Migration helper script (migrate data sequentially in progressive token-range slices)

pravinbhat · pravinbhat · commit 2ceec35cd0fc · 2022-06-28T09:51:37.000-04:00
diff --git a/src/resources/migrate_data.sh b/src/resources/migrate_data.sh
@@ -0,0 +1,59 @@
+#! /bin/bash
+
+###########################################################################################################################
+#
+# This script can be used to Migrate data between Cassandra Clusters (including Astra) in chunks. It migrates data by
+# partition token ranges sequentially in progressive slices. It also helps to restart migration from a point where the
+# previous run might have stopped/failed for whatever reasons.
+#
+# *** IMP Note: Run this script using nohup in background using a logfile and tail the logfile to monitor progress ***
+# e.g.  nohup ./migrate_data.sh > logs/spark/migrate_data.out &
+#
+# To monitor migration progress, you could use the below command
+# grep "Running Migrate for Partition Range" logs/spark/migrate_data.out
+#
+###########################################################################################################################
+
+# Path to spark-submit
+SPARK_SUBMIT=/home/ubuntu/spark-2.4.8-bin-hadoop2.6/bin/spark-submit
+
+# Path to spark configuration for the table
+PROPS_FILE=/home/ubuntu/sparkConf.properties
+
+# Starting partition token (Default is Min possible value of a Cassandra token - min long value in Java).
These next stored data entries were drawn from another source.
/-- `a` is (TX_BUF + i) mod 2^32 for an i < TX_NUM of an outstanding TX transfer (70_reset_and_hazards.md R296). -/
def sends (s : State) (a : Addr) : Prop :=
  s.sendActive = true ∧ s.txSrc = .buffer ∧ (a - s.txBuf).toNat < s.txNum.toNat

/-- `a` is (RX_BUF + i) mod 2^32 for an i < RX_NUM of an outstanding RX transfer (R297). -/
def receives (s : State) (a : Addr) : Prop :=
  s.rxBusy = true ∧ s.rxDst = .buffer ∧ (a - s.rxBuf).toNat < s.rxNum.toNat

/-- Not a byte below RX_CNT in the interrupt path, which is known (R297, U2). -/
def unsettled (s : State) (a : Addr) : Prop := s.params.rxDma = none → s.rxCnt.toNat ≤ (a - s.rxBuf).toNat

/-- `a` is on the record `u` of bytes whose content an access to an outstanding receive left unknown (R72, U2; log 9). -/
def onRecord (u : List Span) (a : Addr) : Prop := ∃ x ∈ u, x.lo ≤ a.toNat ∧ a.toNat < x.hi

/-- The block may read any value at `a` (U2): the byte is on record, or an outstanding receive owns it and no TRANSFER does
(in a synchronous mode U12 holds instead). -/
def freeToBlock (s : State) (a : Addr) : Prop :=
  a ≠ s.params.fillAddr ∧ (onRecord s.unknown a ∨ inSync s = false ∧ receives s a ∧ unsettled s a)

/-- The host may read any value at `a` (U2, R297): the byte is on record, or an outstanding receive owns it. -/
def freeToHost (s : State) (a : Addr) : Prop :=
  a ≠ s.params.fillAddr ∧ (onRecord s.unknown a ∨ receives s a ∧ unsettled s a)

/-- `b` is a value the block may read at `a` (R68, R72): a free one, what the memory holds, or what it held before a write
raced with the transfer; at FILL_ADDR the TX_FILL of now or of that write (R76 and R72; log 26). -/
def mayRead (s : State) (a : Addr) (b : Byte) : Prop :=
  freeToBlock s a ∨ b = byteAt s a ∨ (a.toNat, b) ∈ s.stale

/-- `u` is the record of `s` after the block has read the bytes at `as`: where one of them lies in the buffer of an
outstanding receive, that buffer is unknown (R72, U2). -/
def afterReading (s : State) (as : List Addr) (u : List Span) : Prop :=
  ∀ a, onRecord u a ↔
    onRecord s.unknown a ∨ inSync s = false ∧ (∃ b ∈ as, receives s b) ∧ receives s a ∧ unsettled s a

/-! The start commands (42_transfer.md). -/

/-- What arming TX emits (R173): one request, or up to 16 characters, each buffer byte read just before it is written; `bs`
are the bytes read. -/
def txStart (s : State) (src : TxSource) (buf : Addr) (len : Word) (bs : List Byte) : List Action :=
  match s.params.txDma with
  | some ch => [.dmaProgram ⟨ch, buf, s.params.thrAddr, len, src = .buffer, false⟩]
  | none =>
    (List.range (min 16 len.toNat)).flatMap fun i =>
      match src with
      | .fill => [.thr s.txFill]
      | .buffer => [.memRead (buf + BitVec.ofNat 32 i), .thr (bs.getD i 0)]

/-- What arming TX may read (R173, R170): in the interrupt path the bytes `bs` of the buffer, which no one has raced for yet,
after which the model's own records are `d` and `u`; in the engine path nothing. -/
def txReads (s : State) (buf : Addr) (len : Word) (bs : List Byte) (d : Nat) (u : List Span) : Prop :=
  match s.params.txDma with
  | some _ => d = s.draws ∧ u = s.unknown
  | none =>
    (∀ i < min 16 len.toNat,
      freeToBlock s (buf + BitVec.ofNat 32 i) ∨ bs.getD i 0 = byteAt s (buf + BitVec.ofNat 32 i)) ∧
    afterReading s ((List.range (min 16 len.toNat)).map fun i => buf + BitVec.ofNat 32 i) u

/-- The platform admits what arming TX asks for (20_memory.md R66, R75). -/
def txAdmitted (s : State) (src : TxSource) (buf : Addr) (len : Word) : Prop :=
  match s.params.txDma with
  | some ch => s.params.dmaAdmits ⟨ch, buf, s.params.thrAddr, len, src = .buffer, false⟩ = true
  | none => src = .buffer → ∀ i < min 16 len.toNat, s.params.memAdmits .read (buf + BitVec.ofNat 32 i) = true

/-- A TX side set up and armed (R171, R173), with the bytes `bs` read. `stale`, `draws` and `unknown` are the model's own
fields: the record of raced bytes starts empty (log 9). -/
def startedTx (s : State) (src : TxSource) (buf : Addr) (len : Word) (bs : List Byte) (d : Nat) (u : List Span) : State :=
  { s with
    sendActive := true, txSrc := src, txBuf := buf, txNum := len
    txCnt := match s.params.txDma with
      | some _ => 0
      | none => BitVec.ofNat 32 (min 16 len.toNat)
    ier := match s.params.txDma with
      | some _ => s.ier
      | none => s.ier ||| 0b0010
    stale := [], draws := d, unknown := u
    out := s.out ++ txStart s src buf len bs }

/-- The platform admits what arming RX asks for (R75). -/
def rxAdmitted (s : State) (dst : RxDest) (buf : Addr) (len : Word) : Prop :=
  match s.params.rxDma with
  | some ch => s.params.dmaAdmits ⟨ch, s.params.rbrAddr, buf, len, false, dst = .buffer⟩ = true
  | none => True

/-- An RX side set up and armed (R172, R174). -/
def startedRx (s : State) (dst : RxDest) (buf : Addr) (len : Word) : State :=
  { s with
    rxBusy := true, rxDst := dst, rxBuf := buf, rxNum := len, rxCnt := 0
    rxOverflow := false, rxBreak := false, rxFraming := false, rxParity := false
    ier := match s.params.rxDma with
      | some _ => s.ier ||| 0b0100
      | none => s.ier ||| 0b0101
    out := s.out ++ match s.params.rxDma with
      | some ch => [.dmaProgram ⟨ch, s.params.rbrAddr, buf, len, false, dst = .buffer⟩]
      | none => [] }

/-- Which check of SEND fails first, if any (R180, R177). -/
def sendRefusal (s : State) : Option (BitVec 8) :=
  if s.arg0 = 0 ∨ s.arg1 = 0 then some 1
  else if s.lc ≠ .configured then some 4
  else if s.sendActive ∨ inSync s ∧ s.rxBusy then some 5
  else none

def sendAdmitted (s : State) : Prop :=
  (inSync s → rxAdmitted s .discard s.params.dumpAddr s.arg1) ∧ txAdmitted s .buffer s.arg0 s.arg1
+# Change this value only if you want to start from a custom partition token (e.g. when a migrate job failed midway)
+S_IDX=-9223372036854775808
+
+# ** DO NOT CHANGE ANYTHING BELOW THIS **
+SLICE=999999999999999999
+
+echo "Starting Migration using $PROPS_FILE !!"
+
+# Migrate initial partition tokens from min-long to -9000000000000000000
+if [ $S_IDX -lt -9000000000000000000 ]
+then
+        E_IDX=-9000000000000000001
+        echo "Running Migrate for Partition Range $S_IDX to $E_IDX .."
+        $SPARK_SUBMIT --properties-file $PROPS_FILE --master "local[*]" --conf spark.migrate.source.minPartition=$S_IDX --conf spark.migrate.source.maxPartition=$E_IDX --class datastax.astra.migrate.Migrate migrate-*.jar
+        S_IDX=-9000000000000000000
+fi
+
+# Migrate partition tokens from -9000000000000000000 to 8999999999999999999 in slices of 1000000000000000000
+while [ $S_IDX -lt 9000000000000000000 ]
+do
+        if [ $S_IDX -gt 8223372036854775807 ]
+        then
+                E_IDX=8999999999999999999
+        else
+                E_IDX=$(( $S_IDX + $SLICE ))
+        fi
+        echo "Running Migrate for Partition Range $S_IDX to $E_IDX .."
+        $SPARK_SUBMIT --properties-file $PROPS_FILE --master "local[*]" --conf spark.migrate.source.minPartition=$S_IDX --conf spark.migrate.source.maxPartition=$E_IDX --class datastax.astra.migrate.Migrate migrate-*.jar
+        S_IDX=$(( $E_IDX + 1 ))
+done
+
+# Migrate final partition tokens from 9000000000000000000 to max-long
+E_IDX=9223372036854775807
+echo "Running Migrate for Partition Range $S_IDX to 9223372036854775807 .."
+$SPARK_SUBMIT --properties-file $PROPS_FILE --master "local[*]" --conf spark.migrate.source.minPartition=$S_IDX --conf spark.migrate.source.maxPartition=$E_IDX --class datastax.astra.migrate.Migrate migrate-*.jar
+echo "Completed Migration using $PROPS_FILE !!"